### ACTIVITY
Below are several entries. Transcribe exactly those lines that fall from the one with "def freeTids (s" through the one with "between no two. -/", end lines included.

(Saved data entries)
|---|

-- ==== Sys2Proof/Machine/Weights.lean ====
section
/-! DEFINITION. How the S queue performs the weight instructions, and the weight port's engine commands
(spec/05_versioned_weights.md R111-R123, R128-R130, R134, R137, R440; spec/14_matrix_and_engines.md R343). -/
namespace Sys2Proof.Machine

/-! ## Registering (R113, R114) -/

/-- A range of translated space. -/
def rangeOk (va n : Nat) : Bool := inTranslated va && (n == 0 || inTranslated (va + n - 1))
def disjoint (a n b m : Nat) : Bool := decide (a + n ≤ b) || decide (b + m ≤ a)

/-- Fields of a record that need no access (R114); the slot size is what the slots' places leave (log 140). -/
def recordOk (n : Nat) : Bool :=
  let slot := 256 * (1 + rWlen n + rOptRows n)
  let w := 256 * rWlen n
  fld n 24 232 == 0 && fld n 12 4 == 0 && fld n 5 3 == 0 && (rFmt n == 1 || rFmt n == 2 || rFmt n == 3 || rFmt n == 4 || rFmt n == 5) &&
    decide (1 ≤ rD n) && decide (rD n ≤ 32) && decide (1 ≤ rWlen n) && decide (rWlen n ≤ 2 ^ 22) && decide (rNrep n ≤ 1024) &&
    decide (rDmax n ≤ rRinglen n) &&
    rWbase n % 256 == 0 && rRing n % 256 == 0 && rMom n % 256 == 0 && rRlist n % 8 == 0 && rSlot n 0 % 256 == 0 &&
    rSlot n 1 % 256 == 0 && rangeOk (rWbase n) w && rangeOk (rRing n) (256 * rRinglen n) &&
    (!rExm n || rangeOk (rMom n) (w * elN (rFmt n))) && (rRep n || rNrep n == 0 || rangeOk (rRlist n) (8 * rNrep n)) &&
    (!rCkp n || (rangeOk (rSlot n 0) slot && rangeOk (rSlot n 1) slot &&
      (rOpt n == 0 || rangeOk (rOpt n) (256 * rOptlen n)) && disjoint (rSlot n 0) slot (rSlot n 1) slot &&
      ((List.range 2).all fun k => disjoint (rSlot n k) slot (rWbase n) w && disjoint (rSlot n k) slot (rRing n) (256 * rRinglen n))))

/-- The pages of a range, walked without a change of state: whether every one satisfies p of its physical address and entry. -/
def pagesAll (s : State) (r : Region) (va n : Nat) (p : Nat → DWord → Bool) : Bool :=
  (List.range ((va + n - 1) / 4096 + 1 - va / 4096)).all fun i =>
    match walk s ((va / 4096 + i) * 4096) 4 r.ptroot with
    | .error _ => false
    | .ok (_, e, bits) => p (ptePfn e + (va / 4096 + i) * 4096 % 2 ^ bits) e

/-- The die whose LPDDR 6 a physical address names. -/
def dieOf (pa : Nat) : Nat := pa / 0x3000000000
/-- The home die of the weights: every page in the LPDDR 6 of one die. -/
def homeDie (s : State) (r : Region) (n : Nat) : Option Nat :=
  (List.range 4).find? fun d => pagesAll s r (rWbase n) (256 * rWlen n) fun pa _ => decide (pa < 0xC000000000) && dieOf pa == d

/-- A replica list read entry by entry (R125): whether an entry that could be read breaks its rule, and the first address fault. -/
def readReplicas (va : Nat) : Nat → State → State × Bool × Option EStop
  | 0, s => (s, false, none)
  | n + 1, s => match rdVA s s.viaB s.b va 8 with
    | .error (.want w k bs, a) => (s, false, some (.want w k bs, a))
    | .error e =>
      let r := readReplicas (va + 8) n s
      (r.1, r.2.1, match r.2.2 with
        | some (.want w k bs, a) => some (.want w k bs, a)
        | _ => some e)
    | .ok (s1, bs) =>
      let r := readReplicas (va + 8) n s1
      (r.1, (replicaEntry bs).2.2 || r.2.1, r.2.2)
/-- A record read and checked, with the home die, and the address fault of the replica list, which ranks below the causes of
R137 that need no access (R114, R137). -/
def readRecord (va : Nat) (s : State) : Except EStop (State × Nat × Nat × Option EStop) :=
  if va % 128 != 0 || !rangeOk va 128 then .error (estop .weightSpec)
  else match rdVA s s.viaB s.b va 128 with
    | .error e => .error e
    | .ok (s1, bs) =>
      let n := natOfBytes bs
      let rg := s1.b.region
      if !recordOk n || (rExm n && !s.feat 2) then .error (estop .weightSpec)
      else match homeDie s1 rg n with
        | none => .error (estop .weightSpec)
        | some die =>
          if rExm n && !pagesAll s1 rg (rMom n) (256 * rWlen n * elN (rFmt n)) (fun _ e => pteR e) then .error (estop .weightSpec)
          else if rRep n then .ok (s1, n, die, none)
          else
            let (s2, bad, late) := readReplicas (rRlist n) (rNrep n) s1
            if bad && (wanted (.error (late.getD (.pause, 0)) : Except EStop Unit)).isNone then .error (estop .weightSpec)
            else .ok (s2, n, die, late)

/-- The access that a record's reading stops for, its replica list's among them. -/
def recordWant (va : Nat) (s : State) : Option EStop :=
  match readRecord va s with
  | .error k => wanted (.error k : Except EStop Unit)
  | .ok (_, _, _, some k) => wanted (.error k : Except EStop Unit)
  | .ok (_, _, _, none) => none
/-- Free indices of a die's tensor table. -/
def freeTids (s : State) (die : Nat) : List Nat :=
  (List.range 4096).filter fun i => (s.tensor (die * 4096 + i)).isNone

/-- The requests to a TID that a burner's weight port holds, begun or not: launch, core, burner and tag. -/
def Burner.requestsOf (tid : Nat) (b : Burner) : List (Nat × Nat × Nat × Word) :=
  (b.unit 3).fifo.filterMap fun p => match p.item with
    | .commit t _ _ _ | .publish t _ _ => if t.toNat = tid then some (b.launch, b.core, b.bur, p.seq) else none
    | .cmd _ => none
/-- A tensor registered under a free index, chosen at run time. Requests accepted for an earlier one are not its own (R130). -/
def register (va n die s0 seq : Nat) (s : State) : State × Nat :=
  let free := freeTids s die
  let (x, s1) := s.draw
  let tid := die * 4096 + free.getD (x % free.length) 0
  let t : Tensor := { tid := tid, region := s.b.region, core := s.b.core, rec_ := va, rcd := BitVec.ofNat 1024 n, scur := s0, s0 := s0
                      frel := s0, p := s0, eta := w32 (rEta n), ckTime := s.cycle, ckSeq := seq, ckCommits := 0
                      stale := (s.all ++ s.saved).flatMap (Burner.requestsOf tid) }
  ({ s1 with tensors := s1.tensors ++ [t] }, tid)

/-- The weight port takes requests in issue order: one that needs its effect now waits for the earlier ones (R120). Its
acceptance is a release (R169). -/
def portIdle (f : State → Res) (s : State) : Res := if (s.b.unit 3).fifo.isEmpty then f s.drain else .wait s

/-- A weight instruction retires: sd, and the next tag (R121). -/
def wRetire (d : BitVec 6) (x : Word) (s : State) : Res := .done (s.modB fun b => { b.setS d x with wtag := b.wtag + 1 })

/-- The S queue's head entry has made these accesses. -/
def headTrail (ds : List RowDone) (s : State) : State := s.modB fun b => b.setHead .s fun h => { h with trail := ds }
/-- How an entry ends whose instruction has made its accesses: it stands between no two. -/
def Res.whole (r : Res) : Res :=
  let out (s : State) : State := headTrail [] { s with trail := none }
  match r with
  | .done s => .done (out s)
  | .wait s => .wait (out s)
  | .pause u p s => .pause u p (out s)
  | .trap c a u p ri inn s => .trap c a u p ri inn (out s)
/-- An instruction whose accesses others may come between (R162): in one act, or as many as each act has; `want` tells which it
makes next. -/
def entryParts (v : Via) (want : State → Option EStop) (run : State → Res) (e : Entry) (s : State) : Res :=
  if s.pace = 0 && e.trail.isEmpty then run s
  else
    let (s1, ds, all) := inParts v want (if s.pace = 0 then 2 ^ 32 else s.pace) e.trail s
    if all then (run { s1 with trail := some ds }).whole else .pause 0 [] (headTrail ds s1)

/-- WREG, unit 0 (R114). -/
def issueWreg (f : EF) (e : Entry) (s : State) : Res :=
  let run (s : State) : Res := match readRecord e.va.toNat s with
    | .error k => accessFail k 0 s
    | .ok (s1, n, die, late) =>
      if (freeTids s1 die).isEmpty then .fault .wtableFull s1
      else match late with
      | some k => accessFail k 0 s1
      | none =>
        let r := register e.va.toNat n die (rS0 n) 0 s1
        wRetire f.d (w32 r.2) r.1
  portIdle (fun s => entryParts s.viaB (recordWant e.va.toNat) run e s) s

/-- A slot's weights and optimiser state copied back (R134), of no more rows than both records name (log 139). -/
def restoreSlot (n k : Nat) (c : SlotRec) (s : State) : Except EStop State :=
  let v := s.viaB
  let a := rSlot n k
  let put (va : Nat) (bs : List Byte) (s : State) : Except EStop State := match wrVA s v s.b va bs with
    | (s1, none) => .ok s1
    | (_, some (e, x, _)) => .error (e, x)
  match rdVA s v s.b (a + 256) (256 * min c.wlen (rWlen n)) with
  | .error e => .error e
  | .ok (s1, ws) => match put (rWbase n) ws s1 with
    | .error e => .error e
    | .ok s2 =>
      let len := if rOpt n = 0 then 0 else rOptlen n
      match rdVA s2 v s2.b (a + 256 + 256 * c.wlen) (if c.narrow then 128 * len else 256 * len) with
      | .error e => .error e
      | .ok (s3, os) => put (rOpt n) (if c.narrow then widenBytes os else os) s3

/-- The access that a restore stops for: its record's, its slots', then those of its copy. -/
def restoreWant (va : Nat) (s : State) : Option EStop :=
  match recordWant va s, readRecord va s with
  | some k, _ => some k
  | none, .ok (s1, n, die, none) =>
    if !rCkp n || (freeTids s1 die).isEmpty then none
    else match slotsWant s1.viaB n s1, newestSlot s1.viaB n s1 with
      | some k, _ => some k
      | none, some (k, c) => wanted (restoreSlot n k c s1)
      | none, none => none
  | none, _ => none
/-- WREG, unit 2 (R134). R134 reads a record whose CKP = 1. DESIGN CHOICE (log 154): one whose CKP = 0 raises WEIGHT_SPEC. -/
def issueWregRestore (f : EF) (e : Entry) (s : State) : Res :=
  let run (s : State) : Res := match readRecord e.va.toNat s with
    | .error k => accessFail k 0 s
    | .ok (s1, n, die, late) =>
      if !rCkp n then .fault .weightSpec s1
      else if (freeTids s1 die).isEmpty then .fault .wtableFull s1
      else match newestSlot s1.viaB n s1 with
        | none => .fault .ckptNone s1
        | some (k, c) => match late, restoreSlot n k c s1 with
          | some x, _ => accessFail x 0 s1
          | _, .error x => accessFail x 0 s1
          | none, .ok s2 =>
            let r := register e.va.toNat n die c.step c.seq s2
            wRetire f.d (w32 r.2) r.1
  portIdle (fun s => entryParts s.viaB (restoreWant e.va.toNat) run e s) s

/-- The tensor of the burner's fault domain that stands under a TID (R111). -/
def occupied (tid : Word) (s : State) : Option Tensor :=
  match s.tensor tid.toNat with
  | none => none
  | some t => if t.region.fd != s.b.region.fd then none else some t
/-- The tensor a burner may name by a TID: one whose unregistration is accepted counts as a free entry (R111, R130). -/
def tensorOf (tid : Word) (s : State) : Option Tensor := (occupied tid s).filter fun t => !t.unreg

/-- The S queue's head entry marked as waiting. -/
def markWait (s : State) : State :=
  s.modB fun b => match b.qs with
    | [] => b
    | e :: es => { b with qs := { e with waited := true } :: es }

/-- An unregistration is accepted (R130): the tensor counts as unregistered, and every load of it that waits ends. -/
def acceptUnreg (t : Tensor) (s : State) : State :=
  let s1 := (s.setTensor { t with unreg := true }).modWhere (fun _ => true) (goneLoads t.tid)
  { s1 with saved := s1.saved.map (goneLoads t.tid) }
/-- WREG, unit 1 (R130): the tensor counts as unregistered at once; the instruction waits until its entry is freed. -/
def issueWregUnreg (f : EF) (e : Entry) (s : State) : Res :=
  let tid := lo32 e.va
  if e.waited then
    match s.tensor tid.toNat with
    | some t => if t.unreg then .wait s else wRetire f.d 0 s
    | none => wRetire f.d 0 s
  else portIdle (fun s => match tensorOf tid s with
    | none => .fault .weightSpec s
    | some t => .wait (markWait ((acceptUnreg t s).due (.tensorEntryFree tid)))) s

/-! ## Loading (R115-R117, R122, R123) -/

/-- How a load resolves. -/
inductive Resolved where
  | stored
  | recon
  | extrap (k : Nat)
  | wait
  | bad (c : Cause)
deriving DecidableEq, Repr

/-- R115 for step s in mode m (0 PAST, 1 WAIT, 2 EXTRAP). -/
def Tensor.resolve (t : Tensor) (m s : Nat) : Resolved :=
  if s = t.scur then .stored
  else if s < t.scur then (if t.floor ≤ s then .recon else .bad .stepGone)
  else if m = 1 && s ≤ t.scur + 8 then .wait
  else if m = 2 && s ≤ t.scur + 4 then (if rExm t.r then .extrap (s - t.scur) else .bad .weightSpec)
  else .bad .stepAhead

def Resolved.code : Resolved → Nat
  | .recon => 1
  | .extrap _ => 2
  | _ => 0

|---|

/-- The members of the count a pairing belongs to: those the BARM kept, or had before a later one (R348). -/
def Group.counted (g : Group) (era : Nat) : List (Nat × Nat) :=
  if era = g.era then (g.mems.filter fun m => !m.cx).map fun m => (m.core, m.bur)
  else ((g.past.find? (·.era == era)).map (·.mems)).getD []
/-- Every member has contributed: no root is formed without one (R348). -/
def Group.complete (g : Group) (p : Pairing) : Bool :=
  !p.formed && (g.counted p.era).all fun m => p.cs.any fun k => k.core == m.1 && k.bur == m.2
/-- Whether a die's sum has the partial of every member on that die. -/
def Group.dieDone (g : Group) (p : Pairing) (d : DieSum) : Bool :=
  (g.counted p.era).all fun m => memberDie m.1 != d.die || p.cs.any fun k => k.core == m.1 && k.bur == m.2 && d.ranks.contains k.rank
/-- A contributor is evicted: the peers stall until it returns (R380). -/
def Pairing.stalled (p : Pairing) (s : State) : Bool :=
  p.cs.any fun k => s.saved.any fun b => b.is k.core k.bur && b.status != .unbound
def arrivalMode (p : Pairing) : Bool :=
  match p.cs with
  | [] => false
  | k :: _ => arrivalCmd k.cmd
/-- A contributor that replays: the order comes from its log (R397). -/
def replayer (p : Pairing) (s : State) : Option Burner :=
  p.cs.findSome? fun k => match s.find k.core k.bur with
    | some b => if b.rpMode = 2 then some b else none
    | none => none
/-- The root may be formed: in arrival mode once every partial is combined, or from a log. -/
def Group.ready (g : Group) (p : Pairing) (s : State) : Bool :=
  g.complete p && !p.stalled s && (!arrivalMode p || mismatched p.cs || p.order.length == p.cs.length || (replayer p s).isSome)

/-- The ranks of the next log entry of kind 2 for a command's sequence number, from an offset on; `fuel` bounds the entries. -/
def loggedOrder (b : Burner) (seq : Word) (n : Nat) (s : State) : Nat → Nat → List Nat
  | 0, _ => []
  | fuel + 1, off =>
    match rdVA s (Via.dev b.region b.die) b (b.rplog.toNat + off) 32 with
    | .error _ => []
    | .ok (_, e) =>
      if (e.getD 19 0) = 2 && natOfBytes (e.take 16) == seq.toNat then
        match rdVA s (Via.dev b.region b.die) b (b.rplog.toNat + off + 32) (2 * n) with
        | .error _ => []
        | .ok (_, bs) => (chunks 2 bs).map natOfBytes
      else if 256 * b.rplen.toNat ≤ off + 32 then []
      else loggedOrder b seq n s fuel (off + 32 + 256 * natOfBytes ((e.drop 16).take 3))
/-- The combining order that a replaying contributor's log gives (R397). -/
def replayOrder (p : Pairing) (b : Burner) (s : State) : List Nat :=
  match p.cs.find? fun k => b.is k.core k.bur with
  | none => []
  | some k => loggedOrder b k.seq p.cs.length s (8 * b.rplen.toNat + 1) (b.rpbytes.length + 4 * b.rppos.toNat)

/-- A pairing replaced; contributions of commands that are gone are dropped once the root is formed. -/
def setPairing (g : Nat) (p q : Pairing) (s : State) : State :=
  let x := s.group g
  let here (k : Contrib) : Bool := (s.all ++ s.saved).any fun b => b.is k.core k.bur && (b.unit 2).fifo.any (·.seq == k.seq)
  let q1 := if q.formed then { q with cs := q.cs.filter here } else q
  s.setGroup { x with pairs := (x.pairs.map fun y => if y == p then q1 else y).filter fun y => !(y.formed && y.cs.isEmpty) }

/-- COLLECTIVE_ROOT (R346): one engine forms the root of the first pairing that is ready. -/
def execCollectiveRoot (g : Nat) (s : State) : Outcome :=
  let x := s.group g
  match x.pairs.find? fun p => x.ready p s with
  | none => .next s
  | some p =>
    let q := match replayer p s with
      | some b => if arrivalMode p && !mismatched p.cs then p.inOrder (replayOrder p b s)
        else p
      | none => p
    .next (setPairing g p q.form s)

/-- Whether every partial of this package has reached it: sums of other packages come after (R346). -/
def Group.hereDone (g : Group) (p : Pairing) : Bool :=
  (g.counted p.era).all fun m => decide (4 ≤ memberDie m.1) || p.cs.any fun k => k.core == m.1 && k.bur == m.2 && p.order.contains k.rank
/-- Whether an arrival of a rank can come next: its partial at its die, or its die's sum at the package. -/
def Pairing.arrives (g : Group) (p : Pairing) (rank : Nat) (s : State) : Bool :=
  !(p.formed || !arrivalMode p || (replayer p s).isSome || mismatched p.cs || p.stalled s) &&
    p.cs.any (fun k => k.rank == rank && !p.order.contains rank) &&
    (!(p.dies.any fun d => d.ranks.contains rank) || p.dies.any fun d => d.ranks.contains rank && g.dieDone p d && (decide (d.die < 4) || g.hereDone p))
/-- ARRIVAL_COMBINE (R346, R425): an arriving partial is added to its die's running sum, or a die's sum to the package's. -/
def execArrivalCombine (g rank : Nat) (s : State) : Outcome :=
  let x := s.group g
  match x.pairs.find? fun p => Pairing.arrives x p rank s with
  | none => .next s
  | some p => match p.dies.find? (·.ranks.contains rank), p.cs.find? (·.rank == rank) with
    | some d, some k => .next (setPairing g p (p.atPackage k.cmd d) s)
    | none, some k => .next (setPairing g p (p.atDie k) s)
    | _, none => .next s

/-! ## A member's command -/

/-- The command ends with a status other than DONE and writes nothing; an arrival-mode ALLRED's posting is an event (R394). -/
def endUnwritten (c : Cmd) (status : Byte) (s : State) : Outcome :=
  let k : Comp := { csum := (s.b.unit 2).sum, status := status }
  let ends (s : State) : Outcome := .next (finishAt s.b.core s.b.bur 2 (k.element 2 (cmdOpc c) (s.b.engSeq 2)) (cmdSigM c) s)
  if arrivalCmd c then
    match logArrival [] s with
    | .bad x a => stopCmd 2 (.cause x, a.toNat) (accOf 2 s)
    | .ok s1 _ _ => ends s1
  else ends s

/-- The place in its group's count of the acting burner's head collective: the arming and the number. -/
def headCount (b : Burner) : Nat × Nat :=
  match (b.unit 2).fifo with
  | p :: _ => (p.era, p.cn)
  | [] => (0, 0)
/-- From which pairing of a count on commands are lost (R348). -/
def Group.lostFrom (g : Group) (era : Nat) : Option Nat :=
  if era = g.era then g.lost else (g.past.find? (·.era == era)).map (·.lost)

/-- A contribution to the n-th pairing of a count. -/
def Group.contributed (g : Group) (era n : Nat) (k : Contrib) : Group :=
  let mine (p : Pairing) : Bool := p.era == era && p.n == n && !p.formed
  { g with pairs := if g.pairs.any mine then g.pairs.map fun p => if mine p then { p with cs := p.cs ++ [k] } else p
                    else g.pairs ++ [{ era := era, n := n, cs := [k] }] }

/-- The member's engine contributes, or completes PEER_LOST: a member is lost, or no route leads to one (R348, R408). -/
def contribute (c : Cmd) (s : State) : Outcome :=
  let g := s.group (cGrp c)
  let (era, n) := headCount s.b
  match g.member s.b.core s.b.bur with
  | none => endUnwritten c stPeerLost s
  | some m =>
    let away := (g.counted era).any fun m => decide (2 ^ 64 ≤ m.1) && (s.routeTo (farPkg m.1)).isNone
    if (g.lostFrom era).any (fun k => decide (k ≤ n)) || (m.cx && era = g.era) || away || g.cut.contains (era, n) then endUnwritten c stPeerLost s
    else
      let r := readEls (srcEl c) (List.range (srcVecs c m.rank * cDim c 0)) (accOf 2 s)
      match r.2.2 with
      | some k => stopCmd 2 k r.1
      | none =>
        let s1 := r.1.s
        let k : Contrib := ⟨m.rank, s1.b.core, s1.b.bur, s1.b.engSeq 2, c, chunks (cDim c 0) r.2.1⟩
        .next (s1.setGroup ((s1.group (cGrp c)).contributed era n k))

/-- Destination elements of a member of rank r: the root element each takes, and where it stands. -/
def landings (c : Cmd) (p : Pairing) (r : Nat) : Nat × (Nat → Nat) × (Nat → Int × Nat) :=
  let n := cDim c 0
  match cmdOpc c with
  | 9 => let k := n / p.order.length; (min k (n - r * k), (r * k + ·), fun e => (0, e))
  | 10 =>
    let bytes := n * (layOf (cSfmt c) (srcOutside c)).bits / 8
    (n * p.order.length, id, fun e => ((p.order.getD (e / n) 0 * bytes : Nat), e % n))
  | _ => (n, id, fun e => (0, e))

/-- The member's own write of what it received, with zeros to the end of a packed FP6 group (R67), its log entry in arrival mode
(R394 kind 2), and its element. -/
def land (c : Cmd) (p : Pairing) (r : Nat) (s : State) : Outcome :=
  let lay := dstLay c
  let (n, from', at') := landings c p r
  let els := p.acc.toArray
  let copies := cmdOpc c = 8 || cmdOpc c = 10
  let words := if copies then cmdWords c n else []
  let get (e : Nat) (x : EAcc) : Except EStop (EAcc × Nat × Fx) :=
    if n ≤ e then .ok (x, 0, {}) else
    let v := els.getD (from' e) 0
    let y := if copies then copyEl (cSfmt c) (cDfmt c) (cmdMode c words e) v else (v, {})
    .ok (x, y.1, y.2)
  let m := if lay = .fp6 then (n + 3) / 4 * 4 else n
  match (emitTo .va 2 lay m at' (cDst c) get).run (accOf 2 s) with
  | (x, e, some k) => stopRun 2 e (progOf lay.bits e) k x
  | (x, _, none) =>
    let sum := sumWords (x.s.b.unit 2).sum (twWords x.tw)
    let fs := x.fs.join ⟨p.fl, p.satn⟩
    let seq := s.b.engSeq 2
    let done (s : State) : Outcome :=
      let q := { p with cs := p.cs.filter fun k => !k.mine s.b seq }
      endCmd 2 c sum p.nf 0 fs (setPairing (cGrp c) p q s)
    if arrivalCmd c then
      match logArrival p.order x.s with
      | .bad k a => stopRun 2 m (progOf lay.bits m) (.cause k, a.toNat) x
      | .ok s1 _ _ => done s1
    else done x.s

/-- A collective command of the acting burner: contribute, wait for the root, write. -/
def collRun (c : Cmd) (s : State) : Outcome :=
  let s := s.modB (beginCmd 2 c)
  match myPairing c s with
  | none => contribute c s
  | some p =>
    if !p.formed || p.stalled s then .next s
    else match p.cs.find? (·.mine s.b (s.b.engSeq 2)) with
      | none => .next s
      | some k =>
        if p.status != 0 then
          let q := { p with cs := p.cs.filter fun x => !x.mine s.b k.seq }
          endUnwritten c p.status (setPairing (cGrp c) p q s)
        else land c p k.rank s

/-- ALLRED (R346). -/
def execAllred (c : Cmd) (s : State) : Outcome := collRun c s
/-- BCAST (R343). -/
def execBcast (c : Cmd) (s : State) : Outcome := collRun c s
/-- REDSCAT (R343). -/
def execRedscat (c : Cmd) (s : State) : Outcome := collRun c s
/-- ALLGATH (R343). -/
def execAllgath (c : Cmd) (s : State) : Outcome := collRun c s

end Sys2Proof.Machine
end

|---|

### RESULT OF THIS TASK
def freeTids (s : State) (die : Nat) : List Nat :=
  (List.range 4096).filter fun i => (s.tensor (die * 4096 + i)).isNone

/-- The requests to a TID that a burner's weight port holds, begun or not: launch, core, burner and tag. -/
def Burner.requestsOf (tid : Nat) (b : Burner) : List (Nat × Nat × Nat × Word) :=
  (b.unit 3).fifo.filterMap fun p => match p.item with
    | .commit t _ _ _ | .publish t _ _ => if t.toNat = tid then some (b.launch, b.core, b.bur, p.seq) else none
    | .cmd _ => none
/-- A tensor registered under a free index, chosen at run time. Requests accepted for an earlier one are not its own (R130). -/
def register (va n die s0 seq : Nat) (s : State) : State × Nat :=
  let free := freeTids s die
  let (x, s1) := s.draw
  let tid := die * 4096 + free.getD (x % free.length) 0
  let t : Tensor := { tid := tid, region := s.b.region, core := s.b.core, rec_ := va, rcd := BitVec.ofNat 1024 n, scur := s0, s0 := s0
                      frel := s0, p := s0, eta := w32 (rEta n), ckTime := s.cycle, ckSeq := seq, ckCommits := 0
                      stale := (s.all ++ s.saved).flatMap (Burner.requestsOf tid) }
  ({ s1 with tensors := s1.tensors ++ [t] }, tid)

/-- The weight port takes requests in issue order: one that needs its effect now waits for the earlier ones (R120). Its
acceptance is a release (R169). -/
def portIdle (f : State → Res) (s : State) : Res := if (s.b.unit 3).fifo.isEmpty then f s.drain else .wait s

/-- A weight instruction retires: sd, and the next tag (R121). -/
def wRetire (d : BitVec 6) (x : Word) (s : State) : Res := .done (s.modB fun b => { b.setS d x with wtag := b.wtag + 1 })

/-- The S queue's head entry has made these accesses. -/
def headTrail (ds : List RowDone) (s : State) : State := s.modB fun b => b.setHead .s fun h => { h with trail := ds }
/-- How an entry ends whose instruction has made its accesses: it stands between no two. -/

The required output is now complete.